TASK REQUIREMENTS.
Retype, word for word, each line between the lines holding "some (oneByte .querySlot)" and "match reader kind with", inclusive, and leave the rest of the data alone.

[Collected data entries]
/-- A damaged record is released at the lookup, and its key is unknown (R27). -/
theorem effect_takeHead_damaged (running : s.part = .running) (idle : s.flight = none)
    (queue : s.intake.queue = report :: rest) (entry : Table.get? s.table.directory report.key.number = some index)
    (hc : s.context? index = some c) (damaged : c.intact = false) :
    effect .takeHead s =
      ((s.dequeued rest).integrityRelease index s.time.counter).goOn fun v => v.admitReport none report := by
  have looked : (s.dequeued rest).lookup report.key s.time.counter =
      ((s.dequeued rest).integrityRelease index s.time.counter, none) := by
    have entry : Table.get? (s.dequeued rest).table.directory report.key.number = some index := by simpa using entry
    have hc : (s.dequeued rest).context? index = some c := (State.context?_congr (by simp)).trans hc
    unfold State.lookup
    rw [entry]
    dsimp only
    rw [hc]
    simp [damaged]
  rw [effect_takeHead running idle queue, looked]

theorem Released.of_dequeued (h : Released (s.dequeued rest) t index) : Released s t index :=
  ⟨h.gone, h.others, h.directory, h.slotMap, h.deadlines, h.flight⟩

/-- Settles O48: DATA goes, a refusal is told with its cause, and a damaged record is released. -/
theorem takingTurnsUnknownAway : Obligations.TakingTurnsUnknownAway := by
  constructor
  · intro s e rest between running idle queue unknown a
    obtain ⟨-, calm, -⟩ := s.between_iff.mp between
    have unknownTaken := effect_takeHead_unknown between running idle queue unknown
    refine ⟨fun data => ?_, fun cause why => ?_⟩
    · have does : effect .takeHead s = s.dequeued rest := by
        rw [unknownTaken]
        simp [State.admitReport, data]
      exact exec_quiet between does
    · have table : (s.dequeued rest).table = s.table := by simp
      have settings : (s.dequeued rest).settings = s.settings := by simp
      have context (m : Nat) : (s.dequeued rest).context? m = s.context? m := State.context?_congr table
      have refused := State.admitReport_refuses (s := s.dequeued rest) (report := e) (cause := cause) (by simp [calm])
        (by
          simp only [settings, State.freeCount_congr table, State.occupiedCount_congr table, context]
          exact why)
      have does : effect .takeHead s = (s.dequeued rest).handOn
          { kind := 6, tag := e.tag, number := claimedNumber a e.channel, burst := e.kind.code,
            channel := some e.channel, reason := cause.code } s.time.counter := by
        rw [unknownTaken, refused]
        simp [State.refuse, a]
      obtain ⟨t, step, away, room, full⟩ := exec_refuses between running idle does rfl
      refine ⟨t, step, ?_, room, full, away.flight, ?_, ?_, ?_, ?_, ?_, ?_, away.attention, fun part => ?_⟩
      · simpa using away.intake
      · simpa using away.table
      · simpa using away.time
      · simpa using away.slotMap
      · simpa using away.active
      · simpa using away.staging
      · simpa using away.straps
      · simpa using away.untouched (by simpa using part)
  · intro s e rest index c between running idle none1 queue data entry hc damaged room
    obtain ⟨-, calm, -⟩ := s.between_iff.mp between
    have hcU : (s.dequeued rest).context? index = some c := (State.context?_congr (by simp)).trans hc
    obtain ⟨released, reported, errors, quarantined, -, kept⟩ :=
      (s.dequeued rest).integrityRelease_does index c s.time.counter hcU
        ((State.damageRoom_congr (by simp) (by simp)).trans room)
    have does := effect_takeHead_damaged running idle queue entry hc damaged
    generalize (s.dequeued rest).integrityRelease index s.time.counter = v at *
    have calmV : v.now = { cause := none, stopDue := false } := by rw [kept.now]; simpa using calm
    have nothing : v.admitReport none e = v := by simp [State.admitReport, data]
    rw [State.goOn, if_neg (by simp [calmV]), nothing] at does
    have fields : (s.dequeued rest).releasedFields c index .integrity 0 = s.releasedFields c index .integrity 0 :=
      State.releasedFields_congr (by simp)
    have cause : (s.dequeued rest).now.cause = none := by simp [calm]
    rw [fields, cause] at reported
    have failed : FailedCheck s v index c s.time.counter none :=
      ⟨released.of_dequeued, by simpa using quarantined, by simpa using errors,
        State.reportsSince_of reported (fun _ h => h) rfl⟩
    refine ⟨_, exec_calm between does (by simp [calmV]), failed.ended, ?_, ?_, ?_, ?_, ?_, ?_, ?_, State.ended_attention _⟩
    · simp [released.flight, idle]
    · simp [kept.intake]
    · simp [kept.ageing]
    · simp [kept.forwarder]
    · simp [kept.part]
    · simp [kept.settings]
    · simp [kept.pins]

end Sys2Proof.Machine
end

section
/-!
The ageing step.
-/

namespace Sys2Proof.Machine

set_option Elab.async false

variable {s t u v w : State} {index : Nat} {c d : Context} {report : Report} {rest : List Report}

/-! ### Canonical tables are known by what they hold -/

/-- A canonical table holds nothing below its first number. -/
theorem Table.get?_below {α : Type} {t : Table α} {k n : Nat} {v : α} (wf : Table.wf ((k, v) :: t) = true)
    (below : n < k) : Table.get? ((k, v) :: t) n = none := by
  rw [Table.wf_iff] at wf
  obtain ⟨first, -⟩ := List.pairwise_cons.mp wf
  cases h : Table.get? ((k, v) :: t) n with
  | none => rfl
  | some w =>
    rcases List.mem_cons.mp (Table.mem_keys_of_get? _ _ _ h) with same | rest
    · cases same
      omega
    · have := first _ rest
      omega

theorem Table.get?_head {α : Type} (t : Table α) (k : Nat) (v : α) : Table.get? ((k, v) :: t) k = some v := if_pos rfl

theorem Table.wf_tail {α : Type} {t : Table α} {p : Nat × α} (wf : Table.wf (p :: t) = true) : Table.wf t = true :=
  (Table.wf_iff t).mpr (List.pairwise_cons.mp ((Table.wf_iff _).mp wf)).2

theorem Table.get?_tail {α : Type} {t : Table α} {k n : Nat} {v : α} (wf : Table.wf ((k, v) :: t) = true) :
    Table.get? t n = if n = k then none else Table.get? ((k, v) :: t) n := by
  split
  next same =>
    subst same
    rw [Table.wf_iff] at wf
    obtain ⟨first, -⟩ := List.pairwise_cons.mp wf
    cases h : Table.get? t n with
    | none => rfl
    | some w => exact absurd (first _ (Table.mem_keys_of_get? _ _ _ h)) (Nat.lt_irrefl n)
  next other => simp [Table.get?, other]

theorem Table.ext {α : Type} {t u : Table α} (wfT : Table.wf t = true) (wfU : Table.wf u = true)
    (same : ∀ n, Table.get? t n = Table.get? u n) : t = u := by
  induction t generalizing u with
  | nil =>
    cases u with
    | nil => rfl
    | cons q u =>
      have found := same q.1
      rw [Table.get?_head] at found
      cases found
  | cons p t ih =>
    obtain ⟨k, v⟩ := p
    cases u with
    | nil =>
      have found := same k
      rw [Table.get?_head] at found
      cases found
    | cons q u =>
      obtain ⟨l, w⟩ := q
      have first := same k
      have second := same l
      rw [Table.get?_head] at first second
      have keys : k = l := by
        by_contra other
        rcases Nat.lt_or_gt_of_ne other with lt | gt
        · rw [Table.get?_below wfU lt] at first
          cases first
        · rw [Table.get?_below wfT gt] at second
          cases second
      subst keys
      rw [Table.get?_head] at first
      cases first
      rw [ih (Table.wf_tail wfT) (Table.wf_tail wfU) fun n => by rw [Table.get?_tail wfT, Table.get?_tail wfU, same]]
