-- ==== Sys2Proof/Decode.lean ====
section
/-! DEFINITION. Reading a request out of a good frame's kind and body, and writing one into a frame (R172, R182,
R183). The opcode table gives its rows no bits, so decodeTableWord spells no command. -/

namespace Sys2Proof

/-- The command a word of the opcode table spells: the table gives no row bits, so none (log 5). -/
def decodeTableWord (_nbits _w : Nat) : Option Instr := none

/-! ## Numbers in a frame: most significant byte first (R182) -/

/-- The high byte of a two-byte number. -/
def hi8 (h : Half) : Byte := h.extractLsb' 8 8

/-- The low byte of a two-byte number. -/
def lo8 (h : Half) : Byte := h.extractLsb' 0 8

/-- A two-byte number from its bytes, most significant first. -/
def half (hi lo : Byte) : Half := hi ++ lo

/-- A set of lines as three bytes, most significant first. -/
def lineBytes (l : Lines) : List Byte := [l.extractLsb' 16 8, l.extractLsb' 8 8, l.extractLsb' 0 8]

/-- A set of lines from its three bytes. -/
def linesOf (a b c : Byte) : Lines := a ++ b ++ c

/-- The five parameter bytes of a step place, first byte most significant. -/
def paramBytes (p : BitVec 40) : List Byte :=
  [p.extractLsb' 32 8, p.extractLsb' 24 8, p.extractLsb' 16 8, p.extractLsb' 8 8, p.extractLsb' 0 8]

/-- The parameter bytes of a step place from its five bytes. -/
def paramsOf (a b c d e : Byte) : BitVec 40 := a ++ b ++ c ++ d ++ e

/-- The six bytes of one step place of SLOT-WORK. -/
def RawStep.bytes (r : RawStep) : List Byte := r.kind :: paramBytes r.params

/-- The 20 bytes of a profile block. -/
def RawProfile.bytes (p : RawProfile) : List Byte :=
  [hi8 p.warmUp, lo8 p.warmUp, hi8 p.rest, lo8 p.rest, hi8 p.recovery, lo8 p.recovery,
   hi8 p.stallLimit, lo8 p.stallLimit, p.settleFrames, p.audioLevel, p.powerPolicy, p.stallPolicy, p.polarity]
  ++ lineBytes p.park ++ [p.coinDrive, p.units, p.onTime, p.offTime]

/-- A profile block from its 20 bytes. -/
def profileOf : List Byte → Option RawProfile
  | [w1, w0, r1, r0, v1, v0, s1, s0, settle, audio, power, stall, pol, k2, k1, k0, drive, units, on, off] =>
      some { warmUp := half w1 w0, rest := half r1 r0, recovery := half v1 v0, stallLimit := half s1 s0,
             settleFrames := settle, audioLevel := audio, powerPolicy := power, stallPolicy := stall,
             polarity := pol, park := linesOf k2 k1 k0, coinDrive := drive, units := units, onTime := on,
             offTime := off }
  | _ => none

/-- A vector of exactly `n` elements out of a list, if the list has that length. -/
def vectorOf {α : Type} (n : Nat) (l : List α) : Option (Vector α n) :=
  if h : l.length = n then some (Vector.mk l.toArray (by simpa using h)) else none

/-- One step place from six bytes of a body. -/
def stepOf : List Byte → Option RawStep
  | [k, a, b, c, d, e] => some ⟨k, paramsOf a b c d e⟩
  | _ => none

/-- The four step places from the 24 bytes that hold them. -/
def stepsOf (l : List Byte) : Option (Vector RawStep 4) :=
  match stepOf (l.take 6), stepOf ((l.drop 6).take 6), stepOf ((l.drop 12).take 6), stepOf (l.drop 18) with
  | some a, some b, some c, some d => some #v[a, b, c, d]
  | _, _, _, _ => none

/-! ## Requests -/

/-- The kind byte of a request (11_message_layouts.md, Request kinds and bodies). -/
def ReqOp.kind : ReqOp → Byte
  | .status => 0x01
  | .notify _ => 0x02
  | .restart => 0x03
  | .setOutput _ => 0x04
  | .setCabinet _ => 0x05
  | .setSlot _ _ _ => 0x06
  | .setMap _ _ => 0x07
  | .setTrim _ _ => 0x08
  | .setChord _ => 0x09
  | .slotWork _ _ _ => 0x0A
  | .abortWork _ => 0x0B
  | .select _ => 0x0C
  | .cancel => 0x0D
  | .capture _ => 0x0E
  | .credit _ _ => 0x0F
  | .querySlot _ => 0x10
  | .queryOutput => 0x11
  | .queryCoin => 0x12
  | .queryTest _ => 0x13
  | .clearDip => 0x14
  | .unknown kind _ => kind
  | .badLength kind _ => kind

/-- The body bytes of a request, fields in the order of its layout (R183). -/
def ReqOp.body : ReqOp → List Byte
  | .status => []
  | .notify set => [set]
  | .restart => []
  | .setOutput r =>
      [r.classes, hi8 r.windowLow, lo8 r.windowLow, hi8 r.windowHigh, lo8 r.windowHigh, hi8 r.settle, lo8 r.settle,
       r.timeout]
  | .setCabinet r =>
      [r.valueA, r.valueB, hi8 r.pulseMin, lo8 r.pulseMin, hi8 r.pulseMax, lo8 r.pulseMax, r.bankLimit, r.meterA,
       r.meterB, r.meterOn, r.meterOff, r.dipLevel]
  | .setSlot slot flag p => slot :: flag :: p.bytes
  | .setMap slot sources => slot :: sources.toList
  | .setTrim slot level => [slot, level]
  | .setChord r => [r.count, r.line0, r.line1, r.line2, r.line3, hi8 r.hold, lo8 r.hold]
  | .slotWork slot count steps =>
      slot :: count :: (steps[0].bytes ++ steps[1].bytes ++ steps[2].bytes ++ steps[3].bytes)
  | .abortWork slot => [slot]
  | .select slot => [slot]
  | .cancel => []
  | .capture setting => [setting]
  | .credit action n => [action, n]
  | .querySlot slot => [slot]
  | .queryOutput => []
  | .queryCoin => []
  | .queryTest part => [part]
  | .clearDip => []
  | .unknown _ body => body
  | .badLength _ body => body

/-- The request of a kind whose body is empty. -/
def noBody (op : ReqOp) : List Byte → Option ReqOp
  | [] => some op
  | _ => none

/-- The request of a kind whose body is one byte. -/
def oneByte (op : Byte → ReqOp) : List Byte → Option ReqOp
  | [a] => some (op a)
  | _ => none

/-- The request of a kind whose body is two bytes. -/
def twoBytes (op : Byte → Byte → ReqOp) : List Byte → Option ReqOp
  | [a, b] => some (op a b)
  | _ => none

/-- SET-OUTPUT's fields from its eight bytes. -/
def readOutput : List Byte → Option ReqOp
  | [c, l1, l0, h1, h0, s1, s0, t] =>
      some (.setOutput { classes := c, windowLow := half l1 l0, windowHigh := half h1 h0, settle := half s1 s0,
                         timeout := t })
  | _ => none

/-- SET-CABINET's fields from its twelve bytes. -/
def readCabinet : List Byte → Option ReqOp
  | [vA, vB, n1, n0, x1, x0, limit, mA, mB, on, off, dip] =>
      some (.setCabinet { valueA := vA, valueB := vB, pulseMin := half n1 n0, pulseMax := half x1 x0,
                          bankLimit := limit, meterA := mA, meterB := mB, meterOn := on, meterOff := off,
                          dipLevel := dip })
  | _ => none

/-- SET-SLOT's fields from its 22 bytes. -/
def readSlot : List Byte → Option ReqOp
  | slot :: flag :: rest => (profileOf rest).map (.setSlot slot flag)
  | _ => none

/-- SET-MAP's fields from its 25 bytes. -/
def readMap : List Byte → Option ReqOp
  | slot :: rest => (vectorOf 24 rest).map (.setMap slot)
  | _ => none

/-- SET-CHORD's fields from its seven bytes. -/
def readChord : List Byte → Option ReqOp
  | [n, a, b, c, d, t1, t0] =>
      some (.setChord { count := n, line0 := a, line1 := b, line2 := c, line3 := d, hold := half t1 t0 })
  | _ => none

/-- SLOT-WORK's fields from its 26 bytes. -/
def readWork : List Byte → Option ReqOp
  | slot :: count :: rest => (stepsOf rest).map (.slotWork slot count)
  | _ => none

/-- How the body of each request kind is read; none for a kind that names no request (R175, R183). -/
def reader (kind : Byte) : Option (List Byte → Option ReqOp) :=
  match kind.toNat with
  | 0x01 => some (noBody .status)
  | 0x02 => some (oneByte .notify)
  | 0x03 => some (noBody .restart)
  | 0x04 => some readOutput
  | 0x05 => some readCabinet
  | 0x06 => some readSlot
  | 0x07 => some readMap
  | 0x08 => some (twoBytes .setTrim)
  | 0x09 => some readChord
  | 0x0A => some readWork
  | 0x0B => some (oneByte .abortWork)
  | 0x0C => some (oneByte .select)
  | 0x0D => some (noBody .cancel)
  | 0x0E => some (oneByte .capture)
  | 0x0F => some (twoBytes .credit)
  | 0x10 => some (oneByte .querySlot)
  | 0x11 => some (noBody .queryOutput)
  | 0x12 => some (noBody .queryCoin)
  | 0x13 => some (oneByte .queryTest)
  | 0x14 => some (noBody .clearDip)
  | _ => none

/-- The request in a good frame (R175): a kind that names no request, then a body of the wrong length, then the
request of that kind. -/
def decodeRequest (kind : Byte) (body : List Byte) : ReqOp :=
  match reader kind with
  | none => .unknown kind body
  | some read => (read body).getD (.badLength kind body)

/-! ## Frames -/

/-- The sum of bytes modulo 256 (R172). -/
def byteSum (l : List Byte) : Byte := l.foldl (· + ·) 0

/-- The check byte of a frame: it makes the sum of length, kind, tag, body and check 0 modulo 256 (R172). -/
def checkByte (kind tag : Byte) (body : List Byte) : Byte :=
  -(byteSum (BitVec.ofNat 8 (body.length + 2) :: kind :: tag :: body))

/-- A frame's bytes: start A5h, length, kind, tag, body, check (R172). -/
def frameBytes (kind tag : Byte) (body : List Byte) : List Byte :=
  0xA5 :: BitVec.ofNat 8 (body.length + 2) :: kind :: tag :: (body ++ [checkByte kind tag body])

/-- The frame that carries a request. -/
def Request.frame (r : Request) : List Byte := frameBytes r.op.kind r.tag r.op.body

/-- A profile block whose bytes are not read, as SET-SLOT carries it with its disable flag set (R183). -/
def unreadProfile : RawProfile :=
  { warmUp := 0, rest := 0, recovery := 0, stallLimit := 0, settleFrames := 0, audioLevel := 0, powerPolicy := 0,
    stallPolicy := 0, polarity := 0, park := 0, coinDrive := 0, units := 0, onTime := 0, offTime := 0 }

/-- The request a command stands for; none for a command that is an event (log 6). -/
def Instr.request : Instr → Option Request
  | .status _ tag => some ⟨tag, .status⟩
  | .notify _ tag set => some ⟨tag, .notify set⟩
  | .restart _ tag => some ⟨tag, .restart⟩
  | .setOutput _ tag r => some ⟨tag, .setOutput r⟩
  | .setCabinet _ tag r => some ⟨tag, .setCabinet r⟩
  | .setSlot _ tag slot p => some ⟨tag, .setSlot slot 0 p⟩
  | .setSlotDisable _ tag slot => some ⟨tag, .setSlot slot 1 unreadProfile⟩
  | .setMap _ tag slot sources => some ⟨tag, .setMap slot sources⟩
  | .setTrim _ tag slot level => some ⟨tag, .setTrim slot level⟩
  | .setChord _ tag r => some ⟨tag, .setChord r⟩
  | .slotWork _ tag slot count steps => some ⟨tag, .slotWork slot count steps⟩
  | .abortWork _ tag slot => some ⟨tag, .abortWork slot⟩
  | .select _ tag slot => some ⟨tag, .select slot⟩
  | .cancel _ tag => some ⟨tag, .cancel⟩
  | .capture _ tag setting => some ⟨tag, .capture setting⟩
  | .creditAdd _ tag n => some ⟨tag, .credit 0 n⟩
  | .creditClear _ tag => some ⟨tag, .credit 1 0⟩
  | .querySlot _ tag slot => some ⟨tag, .querySlot slot⟩
  | .queryOutput _ tag => some ⟨tag, .queryOutput⟩
  | .queryCoin _ tag => some ⟨tag, .queryCoin⟩
  | .queryTest _ tag part => some ⟨tag, .queryTest part⟩
  | .clearDip _ tag => some ⟨tag, .clearDip⟩
  | .unknownKind _ kind tag body => some ⟨tag, decodeRequest kind body⟩
  | .restartTaken _ | .receiveByte _ _ | .messageSent _ | .heldCompletionQueued _ | .resetLineHeld _
  | .hardReset _ _ | .pauseEnd _ _ | .warmUpEnd _ _ | .restTimerEnd _ _ | .powerTrip _ _ | .supplyDip _
  | .linePulse _ _ | .framePulse _ _ | .pulseLevelWindowEnd _ _ _ _ | .probeFrameWatchEnd _ _
  | .linePeriodOverflow _ _ | .bridgeFrameStart _ | .audioStep _ | .watchFrameTimerEnd _ | .holdTimerExpiry _
  | .bridgeStageTimerEnd _ | .prepareTimeout _ | .classSettleDeadline _ | .alignTimeout _
  | .settleFrameTimerEnd _ | .panelChange _ _ _ | .chordHoldTimerEnd _ | .coinSwitchChange _ _ _
  | .coinPulseMaximum _ _ | .lockoutSenseChange _ _ _ _ | .payoutOnTimeEnd _ | .payoutOffTimeEnd _
  | .meterOnEnd _ _ | .meterOffEnd _ _ | .harnessPatternEnd _ _ | .gridPointSample _ _ _ _ => none

end Sys2Proof
end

EXERCISE ANSWER.
  | 0x10 => some (oneByte .querySlot)
  | 0x11 => some (noBody .queryOutput)
  | 0x12 => some (noBody .queryCoin)
  | 0x13 => some (oneByte .queryTest)
  | 0x14 => some (noBody .clearDip)
  | _ => none

/-- The request in a good frame (R175): a kind that names no request, then a body of the wrong length, then the
request of that kind. -/
def decodeRequest (kind : Byte) (body : List Byte) : ReqOp :=
  match reader kind with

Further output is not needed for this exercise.